You just can’t have a recovery that’s driven entirely by government stimulus. It only works when consumers start spending again and businesses expand to meet the demand otherwise you prevent the economy from rebalancing naturally, and only encourage greater speculation and bubbles… and that’s exactly what these bogus policies have done.

I’ve been warning more and more strongly from late 2014 forward that this bubble finally looked like it was peaking after going much longer than anyone could have imagined. But into May of 2015 it continued to edge up to slight new highs. Since then we have continued to make lower highs on each rally – what I call a “rounded top pattern.”
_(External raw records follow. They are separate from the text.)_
/-- The bytes of entries: 16 each under the default codec image (R333, R348). -/
def Pass.entryBytes (P : Pass) (rs : List PrimRec) : Nat :=
  match tget? P.images 4 with
  | none => 16 * rs.length
  | some k => (rs.map fun r => Config.entryBytes k r.verts.xyzw).sum

/-- The bytes for which a store needs room to take one more entry. -/
def Pass.entryRoom (P : Pass) : Nat := ((tget? P.images 4).map Config.entryRoom).getD 16

/-- A tile's open bytes (R333). -/
def Pass.openBytes (P : Pass) (r : TileRec) : Nat := P.entryBytes r.openEntries

/-- The tiles that a die bins, with their records. -/
def Pass.dieTiles (P : Pass) (d : Nat) : List (Nat × TileRec) := P.tiles.filter fun e => P.rs.binner e.1 == d

/-- The count of a die's list engine in bytes (R333). -/
def Pass.count (P : Pass) (d : Nat) : Nat := ((P.dieTiles d).map fun e => P.openBytes e.2).sum

/-- The bytes in use of a die's list store: entries that are held, and their vertex blocks (R333). -/
def Pass.used (P : Pass) (d : Nat) : Nat :=
  let es := (P.dieTiles d).flatMap fun e => e.2.entries.drop e.2.freed
  if es.isEmpty then 0 else P.entryBytes es + Config.vertexBytes (tget? P.images 4) (es.flatMap fun r => r.verts.xyzw)

/-- The store has no room for one more entry. -/
def Pass.full (P : Pass) (d : Nat) : Bool := P.rs.lsize < P.used d + P.entryRoom

/-- The victim of a flush: the tile with the most open bytes, the lower index first (R334). -/
def Pass.victim (P : Pass) (d : Nat) : Option Nat :=
  let ts := (P.dieTiles d).filter fun e => P.openBytes e.2 != 0
  (ts.foldl (fun (best : Option (Nat × TileRec)) e =>
    match best with
    | none => some e
    | some b => if P.openBytes b.2 < P.openBytes e.2 then some e else some b) none).map (·.1)

/-- A cut at the end of a tile's list, for which a prefix task is queued (R334, R336). -/
def TileRec.cut (r : TileRec) : TileRec :=
  { r with cuts := r.cuts ++ [r.entries.length], st := if r.st == .idle then .prefixQueued else r.st }

/-- Choosing victims until the count is at most the low-water mark, at most `n` of them (R334). -/
def Pass.flush (d : Nat) : Nat → Pass → Pass
  | 0, P => P
  | n + 1, P =>
    if P.count d ≤ P.rs.low then P
    else
      match P.victim d with
      | none => P
      | some t => Pass.flush d n (P.modTile t TileRec.cut)

/-- The flush after an append (R334). -/
def Pass.afterAppend (P : Pass) (d : Nat) : Pass :=
  if P.rs.high ≤ P.count d || P.full d then Pass.flush d P.ntiles P else P

/-- The record that a binner appends next: the first of the team whose turn it is (R332). -/
def Pass.nextRec (P : Pass) (d : Nat) : Option PrimRec :=
  let held := (P.binner d).held
  if P.full d then none
  else
    (held.find? fun r => P.front d r.batchSeq r.team &&
      held.all fun q => r.batchSeq < q.batchSeq || (r.batchSeq == q.batchSeq && r.team ≤ q.team))

/-- Appending an entry of a record to the first of its tiles that still lacks it. -/
def Pass.append (P : Pass) (d : Nat) (r : PrimRec) : Pass :=
  match r.tiles with
  | [] => P
  | t :: ts =>
    let B := P.binner d
    let held := if ts.isEmpty then delFirst (· = r) B.held else modFirst (· = r) (fun q => { q with tiles := ts }) B.held
    let P1 : Pass := { P with binners := tset P.binners d { B with held := held } }
    (P1.modTile t fun q => { q with entries := q.entries ++ [{ r with tiles := [] }] }).afterAppend d

/-- The teams of a launch, which may have ended, are reaped where nothing holds them any more. -/
def State.reapLaunch (s : State) (lid : Nat) : State :=
  (s.launchTeams lid).foldl (fun u e => u.reapTeam e.1) s

/-- The pass is at work. -/
def State.passOpen (s : State) (lid : Nat) : Option Pass :=
  match tget? s.launches lid with
  | some L => if L.st == .running && (s.ctx L.ctx).moves then tget? s.passes lid else none
  | none => none

/-- BINNER_APPEND: the binner of a die appends an entry, and the list engine flushes when it must. The binner and the list
codec run the images of the pass (R349). -/
def execBinnerAppend (die lid : Nat) (s : State) : Out :=
  .next (match s.passOpen lid with
    | none => s
    | some P =>
      match P.nextRec die with
      | none => s
      | some r =>
        let s1 := ({ s with passes := tset s.passes lid (P.append die r) } : State).modDie die fun D =>
          { D with images := withImage (withImage D.images 1 (tget? P.images 1)) 4 (tget? P.images 4) }
        match P.batches.find? fun b => b.1 == r.batchSeq with
        | some b => s1.reapLaunch b.2
        | none => s1)

/-- The pass fails (R332, R350). -/
def State.failPass (s : State) (lid : Nat) : State :=
  { s with passes := tmod s.passes lid fun P => { P with failed := some fcPoison } }

/-- LINK_FAILED: a path has not delivered for 50 ms (R332). -/
def execLinkFailed (lid src dst : Nat) (s : State) : Out :=
  .next (match tget? s.launches lid with
    | some L =>
      if (tget? s.passes lid).isSome then
        (s.failPass lid).logError L.ctx 8 0 (srcDie src) L.grid (src % 16 + dst % 16 * 16) 0
      else s
    | none => s)

/-! ## Tile tasks (R320, R322, R336) -/

/-- The part of a tile's list that its next task takes, and whether the task is the final one. -/
def Pass.nextTask (P : Pass) (t : Nat) : Option (Nat × Nat × Bool) :=
  let r := P.tile t
  match r.st with
  | .prefixQueued => r.cuts.head?.map fun c => (r.served, c, false)
  | .finalQueued => some (r.served, r.entries.length, true)
  | _ => none

/-- The bytes of the described planes. -/
def RenderState.planeBytes (rs : RenderState) : Nat := (rs.described.map fun p => 1024 * planeSize p.fmt).sum

/-- The size of a spill slot (R335). -/
def RenderState.slotSize (rs : RenderState) : Nat := 4096 * ceilDiv (4096 + rs.planeBytes) 4096

/-- The address of a tile's spill slot. -/
def RenderState.slotVa (rs : RenderState) (t : Nat) : Nat := rs.spill + t * rs.slotSize

/-- Writing the planes of a team's tile: the parts of one list of bytes, plane by plane. -/
def State.setPlanes (s : State) (T : Team) : List Plane → List Byte → State
  | [], _ => s
  | p :: ps, bs =>
    let n := 1024 * planeSize p.fmt
    (s.scrWrite (.unit T.core) (T.ubase + p.offset) (bs.take n)).setPlanes T ps (bs.drop n)

/-- The clear values of the described planes. -/
def RenderState.clears (rs : RenderState) : List Byte :=
  rs.described.flatMap fun p => (List.range 1024).flatMap fun _ => p.clear

/-- The planes of a team's tile, plane by plane. -/
def State.getPlanes (s : State) (T : Team) (rs : RenderState) : List Byte :=
  rs.described.flatMap fun p => s.scrRead (.unit T.core) (T.ubase + p.offset) (1024 * planeSize p.fmt)

/-- A plane of the team's tile holds an uncorrectable error. -/
def State.planesBad (s : State) (T : Team) (ps : List Plane) : Bool :=
  ps.any fun p => s.scrBad (.unit T.core) (T.ubase + p.offset) (1024 * planeSize p.fmt)

/-- The first failure of a tile's spill or reload is kept for its final task (R323). -/
def TileRec.fail (r : TileRec) (code : Nat) : TileRec := { r with bad := some (r.bad.getD code) }
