-- ==== Sys2Proof/Machine/Dispatch.lean ====
section
/-!
DEFINITION. The dispatch of a step to its meaning: one arm for each constructor of `Instr`, one direct call each.
-/

namespace Sys2Proof.Machine
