/-- A group whose batch has fetched; a sample shows the first word of a hint run, or the word fetched (R411, R412). -/
def Group.noteFetch (G : Group) (b : Nat) (f : Fetched) : Group :=
  { G with batches := G.batches.modify b Batch.fetched
           shownWord := match ((G.batches[b]?).map (·.hints)).getD [], f with
             | h :: _, _ => some h.word
             | [], .word w => some (word w)
             | [], _ => none }

/-- The batch that `State.cur` names fetches: what it finds, with its context and its PC. -/
def State.fetchCur (s : State) : Option (Nat × Nat × State × Fetched) :=
  match s.group? s.cur.core s.cur.g with
  | none => none
  | some G =>
    match G.batches[s.cur.b]? with
    | none => none
    | some B =>
      if B.lanes == 0 then none
      else
        let pc := G.batchPc B
        let r := s.fetch s.cur.core G.ctx pc B.awaited
        some (G.ctx, pc, r.1.modGroup s.cur.core s.cur.g fun H => H.noteFetch s.cur.b r.2, r.2)

/-- A fetched word: the translation of an Onyx word, an instruction, or a word that no instruction has (R32, R358). -/
def State.runWord (s : State) (x pc w : Nat) : Out :=
  match (s.ctx x).onyxAt pc with
  | some (t, k) => onyxWord t k s
  | none =>
    match decodeWord w with
    | .instr i => exec i s
    | .reject _ => execReservedEncoding (BitVec.ofNat 32 w) s

/-- What follows a fetch. -/
def State.runFetched (s : State) (x pc : Nat) : Fetched → Out
  | .trap t => s.fetchTrap t
  | .onyx pa r => onyxEntry pa r s
  | .word w => s.runWord x pc w
  | .miss n => .next (s.park (.code (s.coreCycle s.cur.core + n)))
  | .far line => .next (s.fetchFar line)

/-- The batch that `State.cur` names fetches and runs. -/
def State.issueCur (s : State) : Out :=
  match s.fetchCur with
  | none => .next s
  | some (x, pc, u, f) => u.runFetched x pc f

/-- What is fetched lets the batch wait instead of issuing. -/
def Fetched.mayWait : Fetched → Bool
  | .word _ => false
  | .trap _ => false
  | .onyx _ _ => true
  | .miss _ => true
  | .far _ => true

/-- After the outcome the quadrant has not issued. -/
def Out.slotFree (o : Out) (core q : Nat) : Bool :=
  match o with
  | .next v => !v.issued.contains (core * 4 + q)
  | _ => false

/-- A quadrant issues: it chooses, fetches and runs. A choice whose batch then waits for its word, and issues nothing, is no
choice: it passes no batch over and clears no mark (R218, R219, R235). -/
def State.issueQuad (s : State) (core q : Nat) : Out :=
  match s.choose core q with
  | none => .next s
  | some t =>
    match { t with issued := (core * 4 + q) :: t.issued }.fetchCur with
    | none => .next t
    | some (x, pc, u, f) =>
      let o := u.runFetched x pc f
      if f.mayWait && Out.slotFree o core q then { s with cur := t.cur }.issueCur else o

/-! ## The scoreboard -/

/-- A register of the group is awaited, or a batch of it waits for one. -/
def Group.scored (G : Group) : Bool :=
  !G.pending.isEmpty || !G.owed.isEmpty || G.batches.any fun B => B.wait == some .score

/-- The next instruction of the batch that `State.cur` names reads or writes a register with a variable-latency write
pending (R20, R218). -/
def State.curBlocked (s : State) : Bool :=
  match s.fetchCur with
  | some (x, pc, u, .word w) =>
    match u.issuer with
    | none => false
    | some I =>
      match (u.ctx x).onyxAt pc with
      | some (t, k) => (onyxIssue t k I).blocked (onyxIssue t k I).kind
      | none =>
        match decodeWord w with
        | .instr i => ((formOf i u).map fun F => F.blocked I.hv I.G I.lanes I.act).getD false
        | .reject _ => false
  | _ => false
But there’s a classic indicator that tells when a major bull market or bubble is finally peaking. I was suspicious that this indicator would not work this time in such an artificial market and economy. But it’s working like a charm.

That indicator occurs when small-cap stocks greatly underperform large-cap stocks. This is a sign that the dumb money is piling in and the smarter money is exiting. It’s like the generals advancing without the troops.